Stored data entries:
/-- Deliver (20_memory.md R39, the spec's decision D18); the list of what was taken is the model's (log 1). -/
def Obligations.DeliverHandsOverTheOldest : Prop :=
  ∀ (s : State) (es : List Event), s.resetLine = false →
    (s.schedule = .transfer (.deliver .enc) :: es →
      (∀ r rs, s.EQ = r :: rs → eRspFault r = none →
        step s = .next { s with EQ := rs, encTaken := s.encTaken ++ [r], schedule := es }) ∧
      (s.EQ = [] → step s = .next { s with schedule := es })) ∧
    (s.schedule = .transfer (.deliver .dec) :: es →
      (∀ r rs, s.DQ = r :: rs → dRspFault r = none →
        step s = .next { s with DQ := rs, decTaken := s.decTaken ++ [r], schedule := es }) ∧
      (s.DQ = [] → step s = .next { s with schedule := es }))

/-- 70_reset_and_hazards.md R144 (the spec's decision D21); the reset line as a field is log 6. -/
def Obligations.NoTransferWhileResetAsserted : Prop :=
  ∀ (s : State) (x : Transfer) (es : List Event), s.resetLine = true → s.schedule = .transfer x :: es →
    step s = .next { s with schedule := es }

/-- Reset() (70_reset_and_hazards.md R148) and its precedence (R149); the spec's decisions D21, D25; the reset line is log 6. -/
def Obligations.ResetDiscardsAndWins : Prop :=
  ∀ (s : State) (es : List Event),
    (∀ x : Option Transfer, s.schedule = .reset x :: es →
      step s = .next { s with EQ := [], DQ := [], schedule := es }) ∧
    (s.schedule = .assertReset :: es →
      step s = .next { s with EQ := [], DQ := [], resetLine := true, schedule := es })

/-- 70_reset_and_hazards.md R144 (the spec's decision D21); every depth is at least 1 (00_scope.md R5, log 4). For a state with reset asserted that meets State.Inv this is R144; that a release of a reset not asserted, or one from a state outside State.Inv, discards queued responses too is the model's choice (log 6). -/
def Obligations.ReleasedResetLeavesUnitsReady : Prop :=
  ∀ (s : State) (es : List Event), s.schedule = .releaseReset :: es →
    ∃ t, step s = .next t ∧ t.EQ = [] ∧ t.DQ = [] ∧ t.EncReady ∧ t.DecReady ∧ t.encHeld = s.encHeld ∧
      t.decHeld = s.decHeld ∧ t.encTaken = s.encTaken ∧ t.decTaken = s.decTaken ∧ t.program = s.program ∧
      t.schedule = es

/-- 20_memory.md R39 and R50, 30_encoding.md R69 and 70_reset_and_hazards.md R147; where the host's program stands and that a step without a mover changes nothing are the model's choices (log 1, log 3), and so are the two styles of host (log 18). -/
def Obligations.PresentedRequestWaitsItsTurn : Prop :=
  ∀ (s : State) (es : List Event),
    (∀ w, s.schedule = .present (.enc w) :: es →
      (s.encHeld = none → step s = .next { s with encHeld := some w, schedule := es }) ∧
      (∀ v, s.encHeld = some v → step s = .next { s with schedule := es })) ∧
    (∀ w, s.schedule = .present (.dec w) :: es →
      (s.decHeld = none → step s = .next { s with decHeld := some w, schedule := es }) ∧
      (∀ v, s.decHeld = some v → step s = .next { s with schedule := es })) ∧
    (∀ h, s.schedule = .host h :: es →
      (s.program = [] → step s = .next { s with schedule := es }) ∧
      (h = .waiting → s.encHeld ≠ none ∨ s.decHeld ≠ none → step s = .next { s with schedule := es }) ∧
      (h = .overlapping ∨ s.encHeld = none ∧ s.decHeld = none → ∀ st p, s.program = st :: p →
        (∀ i w, st = .request i → encode i = .enc w →
          (s.encHeld = none → step s = .next { s with encHeld := some w, program := p, schedule := es }) ∧
          (s.encHeld ≠ none → step s = .next { s with schedule := es })) ∧
        (∀ i w, st = .request i → encode i = .dec w →
          (s.decHeld = none → step s = .next { s with decHeld := some w, program := p, schedule := es }) ∧
          (s.decHeld ≠ none → step s = .next { s with schedule := es })) ∧
        (st = .take .enc →
          (s.EQ = [] ∨ s.resetLine = true → step s = .next { s with schedule := es }) ∧
          (∀ r rs, s.resetLine = false → s.EQ = r :: rs → eRspFault r = none →
            step s = .next { s with EQ := rs, encTaken := s.encTaken ++ [r], program := p, schedule := es })) ∧
        (st = .take .dec →
          (s.DQ = [] ∨ s.resetLine = true → step s = .next { s with schedule := es }) ∧
          (∀ r rs, s.resetLine = false → s.DQ = r :: rs → dRspFault r = none →
            step s = .next { s with DQ := rs, decTaken := s.decTaken ++ [r], program := p, schedule := es })) ∧
        (st = .reset → step s = .next { s with EQ := [], DQ := [], program := p, schedule := es }))) ∧
    (s.Quiet → step s = .next s)

/-- 30_encoding.md R64 (the spec's decision D16), 60_exceptions.md R142; that the word is met when delivered is log 8. -/
def Obligations.StepFaultsExactlyOnImpossibleResponse : Prop :=
  ∀ s : State,
    ((∃ f, step s = .fault f) ↔
      s.resetLine = false ∧ ∃ e, s.nextEvent = some e ∧
        ((deliversBy e s = some .enc ∧ ∃ r rs, s.EQ = r :: rs ∧
          (eRspStatus r = 0b11 ∨ eRspStatus r = 0b01 ∨ (eRspCnt r).toNat ∈ [1, 3, 6, 9, 10, 11, 12, 13, 14, 15])) ∨
        (deliversBy e s = some .dec ∧ ∃ r rs, s.DQ = r :: rs ∧
          (dRspStatus r = 0b11 ∨ (dRspLen r).toNat ∈ [6, 7])))) ∧
    ∀ x, step s ≠ .refused x

/-- 20_memory.md R38, R42 and 60_exceptions.md R139: no request of one unit affects the other. -/
def Obligations.UnitTransfersLeaveTheOtherUnit : Prop :=
  ∀ (s t : State) (es : List Event), step s = .next t →
    (s.schedule = .transfer (.accept .enc) :: es ∨ s.schedule = .transfer (.deliver .enc) :: es →
      t.DQ = s.DQ ∧ t.decHeld = s.decHeld ∧ t.decTaken = s.decTaken ∧ t.resetLine = s.resetLine ∧
      t.program = s.program ∧ t.schedule = es) ∧
    (s.schedule = .transfer (.accept .dec) :: es ∨ s.schedule = .transfer (.deliver .dec) :: es →
      t.EQ = s.EQ ∧ t.encHeld = s.encHeld ∧ t.encTaken = s.encTaken ∧ t.resetLine = s.resetLine ∧
      t.program = s.program ∧ t.schedule = es)

/-- 20_memory.md R42: there is no order between the units. The invariant rules out queued words that B32CORE cannot produce, on which a delivery faults. -/
def Obligations.UnitTransfersCommute : Prop :=
  ∀ (s : State) (x y : Transfer) (es : List Event), s.Inv →
    x ∈ [.accept .enc, .deliver .enc] → y ∈ [.accept .dec, .deliver .dec] →
    ∃ t, runSteps 2 { s with schedule := .transfer x :: .transfer y :: es } = .next t ∧
      runSteps 2 { s with schedule := .transfer y :: .transfer x :: es } = .next t

/-- 10_state.md R33 (the spec's decision D21). The reset values of the ports, the host's program and the schedule are the model's (log 1, log 2). -/
def Obligations.ResetStateMeetsInvariant : Prop :=
  State.reset.AtRest ∧ State.reset.encTaken = [] ∧ State.reset.decTaken = [] ∧ State.reset.program = [] ∧
    State.reset.schedule = [] ∧ State.reset.EncReady ∧ State.reset.DecReady ∧ State.reset.Inv ∧ State.reset.Genuine

/-- 10_state.md R29, 30_encoding.md R64, 70_reset_and_hazards.md R144, for every state that meets the invariant and every event. -/
def Obligations.EveryStepKeepsInvariant : Prop :=
  ∀ s t : State, s.Inv → step s = .next t → t.Inv

/-- 60_exceptions.md R142: every case is a defined response or a hold, and the one fault never happens on this hardware. 20_memory.md R51: the moves after the schedule's end are fair (the order of the movers is the model's choice, log 3). -/
def Obligations.InvariantRunsNeverStop : Prop :=
  ∀ s : State, s.Inv → s.RunsSafely ∧ ∃ k t, runSteps k s = .next t ∧ t.Quiet

/-- 10_state.md R30: a queue entry is a response word computed by the unit's response function. It does not say which request a response answers; AnswersKeptInOrder does. -/
def Obligations.EveryStepKeepsGenuine : Prop :=
  ∀ s t : State, s.Genuine → step s = .next t → t.Genuine

/-- 20_memory.md R40 and R41: one response per accepted request, delivered in the order of acceptance. -/
def Obligations.AnswersKeptInOrder : Prop :=
  ∀ s t : State, step s = .next t →
    (s.nextEvent = none → encAnswers t = encAnswers s ∧ decAnswers t = decAnswers s) ∧
    (∀ e, s.nextEvent = some e → resetsBy e s = false →
      encAnswers t = encAnswers s ++ (encPresentedBy e s).map encChunk ∧
      decAnswers t = decAnswers s ++ (decPresentedBy e s).map decChunk)

/-- 20_memory.md R51 (the spec's decision D20) and 70_reset_and_hazards.md R153: with fair turns and a host that takes, the block never stalls. Clause 2 takes R51's weak fairness itself as its premise. -/
def Obligations.FairRoundsDrainBothUnits : Prop :=
  (∀ (s : State) (n : Nat), s.Inv → s.resetLine = false → s.schedule = fairRounds n →
    s.encHeld.toList.length + s.EQ.length ≤ n → s.decHeld.toList.length + s.DQ.length ≤ n →
    ∃ t, runSteps (4 * n) s = .next t ∧ t.AtRest ∧ t.encTaken = encAnswers s ∧ t.decTaken = decAnswers s) ∧
  (∀ (f : Nat → Event) (r : Nat → State), Play f r → WeaklyFair (fun _ _ => True) f r → (r 0).resetLine = false →
    (∀ n, resetsBy (f n) (r n) = false) →
    ∀ n, ∃ m, n ≤ m ∧ encAnswers (r n) <+: (r m).encTaken ∧ decAnswers (r n) <+: (r m).decTaken)

/-- 40_encoder.md R74 (the masking is the spec's decision D9). -/
def Obligations.EncoderIgnoresLanesBeyondLen : Prop :=
  ∀ w w' : EReq, eReqLen w = eReqLen w' →
    (∀ i < (eReqLen w).toNat, blane (eReqData w) i = blane (eReqData w') i) → encChunk w = encChunk w'

/-- 41_decoder.md R92 (ignoring the driven values is the spec's decision D11). -/
def Obligations.DecoderIgnoresLanesBeyondCnt : Prop :=
  ∀ w w' : DReq, dReqCnt w = dReqCnt w' →
    (∀ k < (dReqCnt w).toNat, lane8 (dReqSym w) k = lane8 (dReqSym w') k) → decChunk w = decChunk w'

/-- 41_decoder.md R97. -/
def Obligations.CaseAndAliasDoNotMatter : Prop :=
  (∀ w w' : DReq, dReqCnt w = dReqCnt w' →
    (∀ k < (dReqCnt w).toNat, inv (lane8 (dReqSym w) k) = inv (lane8 (dReqSym w') k)) → decChunk w = decChunk w') ∧
  (∀ c : Sym, inv (fold c) = inv c ∧ inv (lowerCode c) = inv c) ∧
  (∀ c ∈ ([0x49, 0x69, 0x4C, 0x6C] : List Sym), inv c = inv 0x31) ∧
  (∀ c ∈ ([0x4F, 0x6F] : List Sym), inv c = inv 0x30)

/-- 40_encoder.md R86. -/
def Obligations.EncoderResponseProperties : Prop :=
  ∀ w : EReq, eRspStatus (encChunk w) = 0b00 →
    let len := (eReqLen w).toNat
    let n := (eRspCnt (encChunk w)).toNat
    n ∈ [0, 2, 4, 5, 7, 8] ∧
    (∀ k < n, lane8 (eRspSym (encChunk w)) k ∈ alphabet) ∧
    (0 < n → (valueOf (lane8 (eRspSym (encChunk w)) (n - 1))).toNat % 2 ^ (5 * n - 8 * len) = 0) ∧
    (∀ k, n ≤ k → k < 8 → 8 * len ≤ 5 * k ∧ groupOf (byteWord (encByte w)) k = 0) ∧
    8 * len ≤ 5 * n

/-- 60_exceptions.md R129-R131 and R133, 41_decoder.md R88, R90, R94 (the precedence is the spec's decision D15). -/
def Obligations.StatusIsOneAndFirst : Prop :=
  ∀ w : DReq,
    (9 ≤ (dReqCnt w).toNat → decChunk w = dRspWord 0b10 0 0 0) ∧
    ((dReqCnt w).toNat ≤ 8 → ∀ k, FirstInvalidAt (decInput w) k → decChunk w = dRspWord 0b01 (BitVec.ofNat 3 k) 0 0) ∧
    ((dReqCnt w).toNat ≤ 8 → AllValid (decInput w) →
      dRspStatus (decChunk w) = 0b00 ∧ dRspErrIdx (decChunk w) = 0 ∧
      (dRspLen (decChunk w)).toNat = 5 * (dReqCnt w).toNat / 8)

/-- 41_decoder.md R116. -/
def Obligations.DecoderUndoesEncoder : Prop :=
  ∀ w : EReq, (eReqLen w).toNat ≤ 5 →
    decChunk (dReqWord (eRspCnt (encChunk w)) (eRspSym (encChunk w))) =
      dRspWord 0b00 0 (eReqLen w) (byteWord fun i => if i < (eReqLen w).toNat then blane (eReqData w) i else 0x00)

/-- 42_message.md R118. -/
def Obligations.EncodeLengthLaw : Prop :=
  ∀ b : List Byte, (encodeMessage b).length = (8 * b.length + 4) / 5

/-- 42_message.md R120. -/
def Obligations.DecodeLengthAndTruncation : Prop :=
  ∀ (s : List Sym) (out : List Byte), decodeMessage s = some out →
    out.length = 5 * s.length / 8 ∧
    out = ((decodeRequests s).flatMap fun w => (List.range 5).map (blane (groupWord (decValue w)))).take
      (5 * s.length / 8)

/-- The two forms of 42_message.md R117. -/
def Obligations.EncodeIsBitRegrouping : Prop :=
  ∀ b : List Byte, encodeMessage b = encodeBits b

**PROBLEM TO WORK ON:**
Nothing but the lines from the top of the records down to the line with "(∀ r rs, s.EQ" belongs in the answer; repeat them exactly.

**TASK ANSWER:**
/-- Deliver (20_memory.md R39, the spec's decision D18); the list of what was taken is the model's (log 1). -/
def Obligations.DeliverHandsOverTheOldest : Prop :=
  ∀ (s : State) (es : List Event), s.resetLine = false →
    (s.schedule = .transfer (.deliver .enc) :: es →
      (∀ r rs, s.EQ = r :: rs → eRspFault r = none →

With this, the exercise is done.